Tuple types are unnamed LLVM StructType
pointers.
There are no methods to call, only field access, so no need for headers or vtable
s.
All fields are embed
and can be reordered for efficiency (like concrete classes).
The Verona dialect operations are directly related to region run-time semantics. Objects are created inside regions of a specific type and can be moved around, have external references in other regions, be garbage collected, etc.
Verona language concepts will be directly lowered to dialect operations in a 1:1 relationship. Those operations will have specific run-time behaviour and will depend on the types they operate on. By treating them as abstract concepts throughout optimisation passes, but changing the operands and types they operate on, we can more efficiently lower the right calls to the runtime libraries as late as possible.
The operations and their equivalent language and runtime calls are on the table below. Some of the syntax isn't decided yet (ex. region types), but we'll have some syntax for those soon enough. Undecided syntax is marked with a question mark (?).

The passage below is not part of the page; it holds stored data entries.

/-! ### The solution pulse (R376) -/

/-- Δ̂ for the second `sec` in fs: the latest offset at least 10 ms before it, advanced by the 10 s frequency estimate. -/
def State.pulseOffset (s : State) (sec : Nat) : Option Int :=
  (s.gnss.offsets.find? (fun p => decide (p.1 + ofNs 10000000 ≤ ofSec sec))).map (fun p =>
    let y : Int := match s.slotOf 1 0 with | some n => (s.slot n).y10.getD 0 | none => 0
    p.2.1 + Int.tdiv (y * ((ofSec sec - p.1) * 10 ^ 6 / 65536 : Nat)) (10 ^ 18))
/-- SOLUTION_PULSE: the pulse of the next second whose instant S − Δ̂ has come in the navigation island's copy is placed with 1 ps resolution. -/
def execSolutionPulse (t : Nat) (s : State) : Host.Outcome State Fault Refusal :=
  timed t s fun s =>
    let st := s.n E.gnssState
    if ¬ s.present 0 ∨ s.gnssAsleep ∨ st = 0 ∨ st = 1 then s
    else
      let here : Nat := s.copy56 (leafFor 0x501) * 10 ^ 6 / 2 ^ 56
      let sec : Nat := here / 10 ^ 15
      let due := [sec, sec + 1].findSome? (fun k =>
        match s.pulseOffset k with
        | some d =>
          let at_ := roundDiv ((k : Int) * 10 ^ 15 - d) 1000
          if s.gnss.pulseSec < k ∧ d.natAbs < 4 * 10 ^ 14 ∧ at_ * 1000 ≤ here then some (k, at_) else none
        | none => none)
      match due with
      | some (k, at_) => { s with gnss := { s.gnss with pulse := some (k, at_), pulseSec := k } }
      | none => s

/-! ### Sleep (R381, R382) -/

/-- GNSS_SLEEP (R381): asked for, the dwell ended, the last cross-check passed, and no wake condition in this tick. -/
def execGnssSleep (t : Nat) (s : State) : Host.Outcome State Fault Refusal :=
  timed t s fun s =>
    let s := s.crossRefresh
    if ¬ s.present 0 ∨ s.gnssAsleep ∨ ¬ s.sleepAsked ∨ s.gnss.dwell.isSome ∨ ¬ s.gnss.crossOk ∨ s.gnss.wakeAt = some s.now then s
    else
      let s := ((s.bump E.gnssSleeps).satsFree).set E.gnssPowerState 0 1
      { s with gnss := { s.gnss with sleepFrom := s.now, bad := [], pulse := none } }
/-- GNSS_WAKE (R382): the selection or the settings no longer allow sleep. -/
def execGnssWake (t : Nat) (s : State) : Host.Outcome State Fault Refusal :=
  timed t s fun s => if s.n E.gnssPowerState = 1 ∧ ¬ s.sleepAsked then s.gnssWakes else s
/-- WAKE_INTERVAL_EXPIRY (R382). -/
def execWakeIntervalExpiry (t : Nat) (s : State) : Host.Outcome State Fault Refusal :=
  timed t s fun s =>
    if s.n E.gnssPowerState = 1 ∧ s.gnss.sleepFrom + ticksS (s.n E.gnssWakeInterval) ≤ s.now then s.gnssWakes else s
/-- `GNSS_WAKE_CMD` (R382): 1 wakes. -/
def spWakeCmd : Special where
  entry := E.gnssWakeCmd
  codes c _ := if c.v = 1 then [] else [7]
  apply _ s := s.gnssWakes
/-- GNSS_WAKE_CMD. -/
def execGnssWakeCmd (t : Nat) (m : Master) (s : State) : Host.Outcome State Fault Refusal := writeRow spWakeCmd t m 0 [1] s
/-- WAKE_DWELL_EXPIRY (R382): sleep may be entered again. -/
def execWakeDwellExpiry (t : Nat) (s : State) : Host.Outcome State Fault Refusal :=
  timed t s fun s =>
    match s.gnss.dwell with
    | some d => if d ≤ s.now then ({ s with gnss := { s.gnss with dwell := none } }).crossRefresh else s
    | none => s

/-- The special entries of this chapter. -/
def gnssSpecials : List Special :=
  [spGnssEnable, spGnssRate, spGnssPosMode, spGnssPos, spGnssEl, spGnssVel, spJamWarn, spJamAlarm, spWakeDwell, spJamCal,
   spWakeCmd]

end Sys2Proof.Machine
end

Dialect Operation | Verona Language | Runtime Call |
---|---|---|
%x = create(!Type, !RegionType) : !iso<Type> |
var x = new Type::create() as RegionType? |
RegionType::create(alloc, Type) + call to Type::create() |
%y = alloc(%x : !iso<Ty1>, !Ty2) : !mut<Ty2> |
var y = new Type::create() in x |
RegionType(x)::alloc(alloc, x, Type) + call to Type::create() |
move(%x : !iso<Type>, %z : !mut<Type>) |
move?(x : iso, z : mut) |
RegionType::insert<YesTransfer>(alloc, x, z) |
extref(%x : !iso<Type>, %z : !mut<Type>) |
extref?(x : iso, z : mut) |
RegionType::insert<NoTransfer>(alloc, x, z) |
merge(%x : !iso<Type>, %z : !iso<Type>) |
merge?(x : iso, z : iso) |
RegionType::merge(alloc, x, z) |
tidy(%x : !iso<Type>) |
tidy?(x : iso) |
RegionType::gc(alloc, x) or NO-OP |
drop(%x : !iso<Type>) |
Goes out of context | Region::release(alloc, x) |
kill(%x : !mut<Type>) |
Goes out of context | RegionType::???(alloc, x) or NO-OP |
freeze(%x : !iso<Type>) |
Builtin::freeze(x : iso) |
Freeze::apply(alloc, x) |
%y = cast(%x : !Ty1) : !Ty2 |
<compiler-internal> |
NO-OP |